File: rag.rst

package info (click to toggle)
pymupdf 1.25.4%2Bds1-3
links: PTS, VCS
area: main
in suites: forky, sid, trixie
size: 98,632 kB
sloc: python: 43,379; ansic: 75; makefile: 6
file content (139 lines) | stat: -rw-r--r-- 4,646 bytes

.. include:: header.rst


PyMuPDF, LLM & RAG
============================


Integrating |PyMuPDF| into your :title:`Large Language Model (LLM)` framework and overall :title:`RAG (Retrieval-Augmented Generation`) solution provides the fastest and most reliable way to deliver document data.
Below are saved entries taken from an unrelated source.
/-- 12 R365, R366, R376, 13 R400: a flit that is not the next expected is discarded; one that fails authentication is counted and answered with NAK; a good one is answered with ACK, which takes what it acknowledges out of the sender's retry buffer. A link without an acknowledgement for 16 microseconds is down at both ends; training brings both ends up with the latency measured; 24 hours down set REPL. -/
def Claims.LinksCarryFlits : Prop :=
  (∀ (s : State) (pkg n : Nat) (f : Flit), n < 12 →
    let l := s.link pkg n
    let k := l.rx.toList.getD (if f.ks then 1 else 0) none
    let answered (t : State) (nak : Bool) (ack : Nat) : Prop := ∃ g : Flit, t.DueIn l.hop (.flitArrival (l.peer * 12 + l.peerLink) g) ∧ g.used = 0 ∧ g.nak = nak ∧ g.ack = ack
    (l.up = false → exec (.flitArrival (pkg * 12 + n) f) s = .next s) ∧
    (l.up = true → f.used ≠ 0 → f.seq ≠ l.expected → exec (.flitArrival (pkg * 12 + n) f) s = .next s) ∧
    (l.up = true → f.used ≠ 0 → f.seq = l.expected → l.expected < 65536 →
      (k = none ∨ (∃ x c, k = some x ∧ x.last = some c ∧ f.cnt ≤ c) → ∃ t : State, exec (.flitArrival (pkg * 12 + n) f) s = .next t ∧
        (t.link pkg n).authFail = min (l.authFail + 1) (2 ^ 32 - 1) ∧ (t.link pkg n).expected = l.expected ∧ answered t true ((l.expected + 65535) % 65536)) ∧
      (∀ x bs, k = some x → (∀ c, x.last = some c → c < f.cnt) → Config.gcmOpen x.key (x.salt ++ leBytes 8 f.cnt) (flitHeader f) f.payload f.tag = some bs →
        f.ackv = false → f.nak = false → l.waiting = [] → (∀ y ∈ l.sent, y.2.1 < 16) → ∃ t : State, exec (.flitArrival (pkg * 12 + n) f) s = .next t ∧
          (t.link pkg n).expected = (l.expected + 1) % 65536 ∧ (t.link pkg n).authFail = l.authFail ∧ answered t false l.expected)) ∧
    (∀ g b, l.up = true → f.used = 0 → f.ackv = true → f.nak = false → l.waiting = [] → l.sent = [(g, 0, b)] → g.seq = f.ack →
      ∃ t : State, exec (.flitArrival (pkg * 12 + n) f) s = .next t ∧ (t.link pkg n).sent = [] ∧ (t.link pkg n).lastAck = s.cycle) ∧
    (l.up = true → l.peerLink < 12 → l.sent ≠ [] → l.lastAck + 25600 ≤ s.cycle → ∃ t : State, exec (.linkAckTimeout (pkg * 12 + n)) s = .next t ∧
      (t.link pkg n).up = false ∧ (t.link l.peer l.peerLink).up = false) ∧
    (l.up = false ∨ l.sent = [] ∨ s.cycle < l.lastAck + 25600 → exec (.linkAckTimeout (pkg * 12 + n)) s = .next s) ∧
    (l.up = false → l.downAt + dayCycles = s.cycle → s.packages.contains l.peer = true → (s.pkg l.peer).power ≠ 3 →
      ∃ t : State, exec (.linkDown24Hours (pkg * 12 + n)) s = .next t ∧ (t.pkg pkg).repl = true ∧ { t with pkgs := s.pkgs } = s) ∧
    (l.up = true → exec (.linkDown24Hours (pkg * 12 + n)) s = .next s)) ∧
  (∀ (s : State) (pkg n peer hop : Nat), n < 12 →
    (s.packages.contains pkg = true → s.packages.contains peer = true → peer = linkNeighbour pkg n → peer ≠ pkg →
      ∃ t : State, exec (.linkTraining (pkg * 12 + n) peer hop) s = .next t ∧ (t.link pkg n).up = true ∧ (t.link pkg n).peer = peer ∧ (t.link pkg n).hop = hop ∧
        (t.link peer (farLink n)).up = true ∧ (t.link peer (farLink n)).peer = pkg ∧ (t.link peer (farLink n)).hop = hop) ∧
    (peer ≠ linkNeighbour pkg n → exec (.linkTraining (pkg * 12 + n) peer hop) s = .next s))

/-- 12 R363: a packet that has been delivered is discarded; one that is next in sequence is delivered; one ahead of its turn is held. -/
def Claims.PacketsArriveInOrder : Prop :=
  ∀ (s : State) (p : GPacket) (next : Nat) (held : List GPacket),
    s.seqHeld.find? (fun e => e.1 == p.srcDie && e.2.1 == p.dstDie && e.2.2.1 == p.plane) = some (p.srcDie, p.dstDie, p.plane, next, held) →
    s.routeStalled (p.srcDie / 4) (p.dstDie / 4) = false →
    (p.seq < next ∨ p ∈ held → exec (.gatewayPacketArrival p) s = .next s) ∧
    (∀ x, p.seq = next → held = [] → p.load = some x → s.reachable (p.srcDie / 4) (p.dstDie / 4) = true →
      ∃ t : State, exec (.gatewayPacketArrival p) s = .next t ∧ t.Due (.remoteAccessArrival x) ∧
        (p.srcDie, p.dstDie, p.plane, next + 1, []) ∈ t.seqHeld ∧ { t with seqHeld := s.seqHeld, agenda := s.agenda, drovers := s.drovers } = s) ∧
    (next < p.seq → held.length < 64 → p ∉ held → (∀ q ∈ held, q.seq ≠ next) → ∃ t : State, exec (.gatewayPacketArrival p) s = .next t ∧
      (p.srcDie, p.dstDie, p.plane, next, held ++ [p]) ∈ t.seqHeld ∧ { t with seqHeld := s.seqHeld } = s)

/-- 12 R370, R374: PEER reads an entry of a group's peer table with the group's FAIL bit of it and the mark of unnamed packages, and may write it; code 0x07 where there is no such group or its issuer does not supervise it, 0x48 for a package outside the installation or the issuer's own. -/
def Claims.PeersAreKept : Prop :=
  (∀ (s : State) (k : Nat) (p : Proc) (d : Reg) (a b : Src) (x y : Word), s.Runs k p [srcField a 0, srcField b 1] [x, y] [d] → (d ≠ 0 → (p.cell d).out < 3) →
    let gid := if x.toNat / 2 ^ 48 = 0 then p.gid else x.toNat / 2 ^ 48
    let i := x.toNat % 64
    let fails (n : Nat) : Prop := ∃ u : State, exec (.peer d a b) s = .next (u.retire k (consumeMask p [srcField a 0, srcField b 1]) []) ∧
      u.DueIn 1 (.peerAnswer (p.dest d) (BitVec.ofNat 64 (2 ^ 63 + n))) ∧ u.groups = s.groups
    (p.level = 0 → exec (.peer d a b) s = .next (s.raiseWord k 0x02)) ∧
    (1 ≤ p.level → x.toNat / 2 ^ 11 % 2 ^ 37 ≠ 0 ∨ x.toNat / 2 ^ 6 % 4 ≠ 0 → exec (.peer d a b) s = .next (s.raiseWord k 0x01)) ∧
    (1 ≤ p.level → x.toNat / 2 ^ 11 % 2 ^ 37 = 0 → x.toNat / 2 ^ 6 % 4 = 0 → y.toNat % 2 ^ 48 = 0 → y.toNat / 2 ^ 60 % 8 = 0 →
      (s.group? gid = none → fails 7) ∧
      (∀ g, s.group? gid = some g →
        (p.level ≠ 2 → g.supervisor ≠ p.name → fails 7) ∧
        (p.level = 2 ∨ g.supervisor = p.name →
          (x.getLsbD 9 = true → y.getLsbD 63 = true → s.packages.contains (y.toNat / 2 ^ 48 % 2 ^ 12) = false ∨ y.toNat / 2 ^ 48 % 2 ^ 12 = pkgOf p.core → fails 0x48) ∧
          (x.getLsbD 9 = false ∨ y.getLsbD 63 = false ∨
              (s.packages.contains (y.toNat / 2 ^ 48 % 2 ^ 12) = true ∧ y.toNat / 2 ^ 48 % 2 ^ 12 ≠ pkgOf p.core) →
            ∃ (u : State) (z : Group), exec (.peer d a b) s = .next (u.retire k (consumeMask p [srcField a 0, srcField b 1]) []) ∧ u.group? gid = some z ∧
              u.DueIn (2 * s.oneway p.core g.home) (.peerAnswer (p.dest d) ((g.peers.getD i 0 &&& ~~~(3 : Word)) |||
                (if g.failBits.getLsbD i then 1 else 0) ||| (if g.unnamed then 2 else 0))) ∧
              z.peers.getD i 0 = (if x.getLsbD 9 then s.peerEntry y else g.peers.getD i 0) ∧
              z.failBits.getLsbD i = (g.failBits.getLsbD i && !x.getLsbD 8 && !x.getLsbD 9) ∧ z.unnamed = (g.unnamed && !x.getLsbD 10) ∧ z.supervisor = g.supervisor))))) ∧
  (∀ (s : State) (d : FillTo) (v : Word), exec (.peerAnswer d v) s = exec (.fill d v) s)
There are a few well known :title:`LLM` solutions which have their own interfaces with |PyMuPDF| - it is a fast growing area, so please let us know if you discover any more!

If you need to export to :title:`Markdown` or obtain a :title:`LlamaIndex` Document from a file:

.. raw:: html

   <button id="pymupdf4llmButton" class="cta orange" style="text-transform: none;" onclick="window.location='pymupdf4llm/'">Try PyMuPDF4LLM</button>
   <p></p>

   <script>
      let lang = document.getElementsByTagName('html')[0].getAttribute('lang');

      if (lang=="ja") {
         document.getElementById("pymupdf4llmButton").innerHTML = "PyMuPDF4LLM を試してみる";
      }

   </script>


Integration with :title:`LangChain`
-------------------------------------

It is simple to integrate directly with :title:`LangChain` by using their dedicated loader as follows:


.. code-block:: python

    from langchain_community.document_loaders import PyMuPDFLoader
    loader = PyMuPDFLoader("example.pdf")
    data = loader.load()


See `LangChain Using PyMuPDF <https://python.langchain.com/docs/modules/data_connection/document_loaders/pdf/#using-pymupdf>`_ for full details.


Integration with :title:`LlamaIndex`
---------------------------------------


Use the dedicated `PyMuPDFReader` from :title:`LlamaIndex` 🦙 to manage your document loading.

.. code-block:: python

    from llama_index.readers.file import PyMuPDFReader
    loader = PyMuPDFReader()
    documents = loader.load(file_path="example.pdf")

See `Building RAG from Scratch <https://docs.llamaindex.ai/en/stable/examples/low_level/oss_ingestion_retrieval>`_ for more.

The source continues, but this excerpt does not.